🤖 AI Summary
This study investigates the internal representation mechanisms underlying preference formation in large language models under diverse persona assignments, addressing whether such preference representations are persona-specific or shared across personas. By training linear probes on residual stream activations to predict pairwise choice behaviors of Gemma-3-27B and Qwen-3.5-122B across multiple personas, and combining this with causal interventions via preference vector steering, the work identifies—for the first time—a universal preference vector that generalizes across personas. Remarkably, this vector remains predictive and causally effective even when applied to personas with preferences diametrically opposed to the default assistant persona (e.g., a “malevolent” persona). The strong generalization and controllability of this shared preference representation are rigorously validated on Gemma-3-27B.
📝 Abstract
Large language models (LLMs) can be said to have preferences: they reliably pick certain tasks and outputs over others, and preferences shaped by post-training and system prompts appear to shape much of their behaviour.

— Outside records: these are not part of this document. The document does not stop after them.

-- ==== Sys2Proof/Laws/Store.lean ====
section
/-!
SUPPORT. The sparse stores: what a write does to a read, and that writes keep the canonical form; the fields of a word.
-/
namespace Sys2Proof.Machine

variable {α : Type}

theorem sget_sdel (d : Nat → α) (m : List (Nat × α)) (a b : Nat) :
    sget d (sdel m a) b = if b = a then d b else sget d m b := by
  induction m with
  | nil => simp [sdel, sget]
  | cons e m ih =>
    obtain ⟨k, v⟩ := e
    by_cases hk : k = a
    · subst hk
      simp only [sdel, if_true, ih, sget]
      by_cases hb : b = k
      · simp [hb]
      · have : ¬ k = b := fun h => hb h.symm
        simp [hb, this]
    · simp only [sdel, if_neg hk, sget, ih]
      by_cases hb : b = a
      · subst hb; simp [hk]
      · simp [hb]

theorem sget_sins (d : Nat → α) (m : List (Nat × α)) (a b : Nat) (x : α) :
    sget d (sins m a x) b = if b = a then x else sget d m b := by
  induction m with
  | nil =>
    by_cases hb : b = a
    · simp [sins, sget, hb]
    · have : ¬ a = b := fun h => hb h.symm
      simp [sins, sget, hb, this]
  | cons e m ih =>
    obtain ⟨k, v⟩ := e
    by_cases hk : k = a
    · subst hk
      by_cases hb : b = k
      · simp [sins, sget, hb]
      · have : ¬ k = b := fun h => hb h.symm
        simp [sins, sget, hb, this]
    · by_cases hlt : a < k
      · by_cases hb : b = a
        · simp [sins, sget, hk, hlt, hb]
        · have : ¬ a = b := fun h => hb h.symm
          simp [sins, sget, hk, hlt, hb, this]
      · simp only [sins, if_neg hk, if_neg hlt, sget, ih]
        by_cases hb : b = a
        · subst hb; simp [hk]
        · simp [hb]

/-- A read after a write: the value written, or what stood at another key. -/
theorem sget_sset [DecidableEq α] (d : Nat → α) (m : List (Nat × α)) (a b : Nat) (x : α) :
    sget d (sset d m a x) b = if b = a then x else sget d m b := by
  unfold sset
  split
  · rename_i h
    rw [sget_sdel]
    by_cases hb : b = a
    · simp [hb, h]
    · simp [hb]
  · exact sget_sins d m a b x

/-- The canonical form says: keys strictly rise, and no entry holds its default. -/
theorem swf_iff [DecidableEq α] (d : Nat → α) (m : List (Nat × α)) :
    swf d m = true ↔ (m.map Prod.fst).Pairwise (· < ·) ∧ ∀ e ∈ m, e.2 ≠ d e.1 := by
  induction m with
  | nil => simp [swf]
  | cons e m ih =>
    obtain ⟨k, v⟩ := e
    cases m with
    | nil => simp [swf]
    | cons e' m =>
      obtain ⟨k', v'⟩ := e'
      simp only [swf, Bool.and_eq_true, decide_eq_true_eq, ih, List.map_cons, List.pairwise_cons, List.mem_cons, forall_eq_or_imp]
      constructor
      · rintro ⟨⟨hk, hv⟩, ⟨⟨h1, h2⟩, h3⟩⟩
        refine ⟨⟨⟨hk, fun x hx => lt_trans hk (h1 x hx)⟩, h1, h2⟩, hv, h3⟩
      · rintro ⟨⟨⟨hk, -⟩, h1, h2⟩, hv, h3⟩
        exact ⟨⟨hk, hv⟩, ⟨h1, h2⟩, h3⟩

theorem mem_sdel {m : List (Nat × α)} {a : Nat} {e : Nat × α} (h : e ∈ sdel m a) : e ∈ m := by
  induction m with
  | nil => exact h
  | cons f m ih =>
    obtain ⟨k, v⟩ := f
    simp only [sdel] at h
    split at h
    · exact List.mem_cons_of_mem _ (ih h)
    · rcases List.mem_cons.mp h with h | h
      · exact h ▸ List.mem_cons_self ..
      · exact List.mem_cons_of_mem _ (ih h)

theorem pairwise_sdel {m : List (Nat × α)} (a : Nat) (h : (m.map Prod.fst).Pairwise (· < ·)) :
    ((sdel m a).map Prod.fst).Pairwise (· < ·) := by
  induction m with
  | nil => exact h
  | cons e m ih =>
    obtain ⟨k, v⟩ := e
    rw [List.map_cons, List.pairwise_cons] at h
    simp only [sdel]
    split
    · exact ih h.2
    · rw [List.map_cons, List.pairwise_cons]
      refine ⟨fun x hx => ?_, ih h.2⟩
      obtain ⟨e, he, rfl⟩ := List.mem_map.mp hx
      exact h.1 _ (List.mem_map_of_mem (mem_sdel he))

theorem mem_sins {m : List (Nat × α)} {a : Nat} {x : α} {e : Nat × α} (h : e ∈ sins m a x) : e = (a, x) ∨ e ∈ m := by
  induction m with
  | nil => exact Or.inl (by simpa [sins] using h)
  | cons f m ih =>
    obtain ⟨k, v⟩ := f
    simp only [sins] at h
    split at h
    · rcases List.mem_cons.mp h with h | h
      · exact Or.inl h
      · exact Or.inr (List.mem_cons_of_mem _ h)
    · split at h
      · rcases List.mem_cons.mp h with h | h
        · exact Or.inl h
        · exact Or.inr h
      · rcases List.mem_cons.mp h with h | h
        · exact Or.inr (h ▸ List.mem_cons_self ..)
        · exact (ih h).imp id (List.mem_cons_of_mem _)

theorem pairwise_sins {m : List (Nat × α)} (a : Nat) (x : α) (h : (m.map Prod.fst).Pairwise (· < ·)) :
    ((sins m a x).map Prod.fst).Pairwise (· < ·) := by
  induction m with
  | nil => simp [sins]
  | cons e m ih =>
    obtain ⟨k, v⟩ := e
    rw [List.map_cons, List.pairwise_cons] at h
    simp only [sins]
    split
    · rename_i hk
      subst hk
      rw [List.map_cons, List.pairwise_cons]
      exact h
    · split
      · rename_i hk hlt
        rw [List.map_cons, List.pairwise_cons, List.map_cons]
        refine ⟨fun y hy => ?_, List.pairwise_cons.mpr h⟩
        rcases List.mem_cons.mp hy with rfl | hy
        · exact hlt
        · exact lt_trans hlt (h.1 y hy)
      · rename_i hk hlt
        rw [List.map_cons, List.pairwise_cons]
        refine ⟨fun y hy => ?_, ih h.2⟩
        obtain ⟨e, he, rfl⟩ := List.mem_map.mp hy
        rcases mem_sins he with rfl | he
        · show k < a
          omega
        · exact h.1 _ (List.mem_map_of_mem he)

/-- A write keeps the canonical form. -/
theorem swf_sset [DecidableEq α] (d : Nat → α) (m : List (Nat × α)) (a : Nat) (x : α) (h : swf d m = true) :
    swf d (sset d m a x) = true := by
  rw [swf_iff] at h ⊢
  unfold sset
  split
  · exact ⟨pairwise_sdel a h.1, fun e he => h.2 e (mem_sdel he)⟩
  · rename_i hx
    refine ⟨pairwise_sins a x h.1, fun e he => ?_⟩
    rcases mem_sins he with rfl | he
    · exact hx
    · exact h.2 e he

/-- A selection of entries keeps the canonical form. -/
theorem swf_filter [DecidableEq α] (d : Nat → α) (m : List (Nat × α)) (p : Nat × α → Bool) (h : swf d m = true) :
    swf d (m.filter p) = true := by
  rw [swf_iff] at h ⊢
  exact ⟨h.1.sublist (List.filter_sublist.map _), fun e he => h.2 e (List.mem_of_mem_filter he)⟩

/-! ### Fields of a word -/

/-- A field reads what was put into it, modulo its width. -/
theorem getF_putF (w : Word) (f : Fld) (v : Nat) (h : f.lo + f.width ≤ 32) : getF (putF w f v) f = v % 2 ^ f.width := by
  obtain ⟨lo, n⟩ := f
  simp only at h
  apply Nat.eq_of_testBit_eq
  intro i
  unfold getF putF maskF
  rw [Nat.testBit_mod_two_pow, Nat.testBit_div_two_pow, Nat.testBit_mod_two_pow]
  by_cases hi : i < n
  · have h32 : i + lo < 32 := by omega
    simp only [hi, decide_true, Bool.true_and]
    rw [← BitVec.getLsbD, BitVec.getLsbD_or, BitVec.getLsbD_and, BitVec.getLsbD_not, BitVec.getLsbD_ofNat, BitVec.getLsbD_ofNat]
    simp only [h32, decide_true, Bool.true_and, Nat.testBit_mul_two_pow, Nat.testBit_two_pow_sub_one, Nat.testBit_mod_two_pow]
    have : lo ≤ i + lo := by omega
    simp [this, hi]
  · simp [hi]

/-- Another field, apart from it, reads as before. -/
theorem getF_putF_ne (w : Word) (f g : Fld) (v : Nat) (h : f.lo + f.width ≤ g.lo ∨ g.lo + g.width ≤ f.lo) (hg : g.lo + g.width ≤ 32) :
    getF (putF w f v) g = getF w g := by
  obtain ⟨lo, n⟩ := f
  obtain ⟨lo', n'⟩ := g
  simp only at h hg
  apply Nat.eq_of_testBit_eq
  intro i
  unfold getF putF maskF
  rw [Nat.testBit_mod_two_pow, Nat.testBit_div_two_pow, Nat.testBit_mod_two_pow, Nat.testBit_div_two_pow]
  by_cases hi : i < n'
  · have h32 : i + lo' < 32 := by omega
    simp only [hi, decide_true, Bool.true_and]
    rw [← BitVec.getLsbD, BitVec.getLsbD_or, BitVec.getLsbD_and, BitVec.getLsbD_not, BitVec.getLsbD_ofNat, BitVec.getLsbD_ofNat]
    simp only [h32, decide_true, Bool.true_and, Nat.testBit_mul_two_pow, Nat.testBit_two_pow_sub_one, Nat.testBit_mod_two_pow]
    rcases h with h | h
    · have h1 : ¬ (i + lo' - lo < n) := by omega
      simp [h1, BitVec.getLsbD]
    · have h1 : ¬ lo ≤ i + lo' := by omega
      simp [h1, BitVec.getLsbD]
  · simp [hi]

end Sys2Proof.Machine
end

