-- ==== Sys2Proof/Laws/State.lean ====
section
/-!
SUPPORT. The state's fields under the updates every family uses, one lemma per field per update, and the elements of its arrays.
-/
namespace Sys2Proof.Machine

variable (s : State)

But models can also adopt different personas which have radically different preferences. How is this implemented internally? Does each persona run on its own preference machinery, or is something shared underneath? We train linear probes on residual-stream activations of Gemma-3-27B and Qwen-3.5-122B to predict revealed pairwise task choices, and identify a genuine preference vector: it tracks the model's preferences as they shift across a range of prompts and situations, and on Gemma-3-27B steering along it causally controls pairwise choice. This preference representation is largely shared across personas: a probe trained on the helpful assistant predicts and steers the choices of qualitatively different personas, including an evil persona whose preferences anti-correlate with those of the Assistant.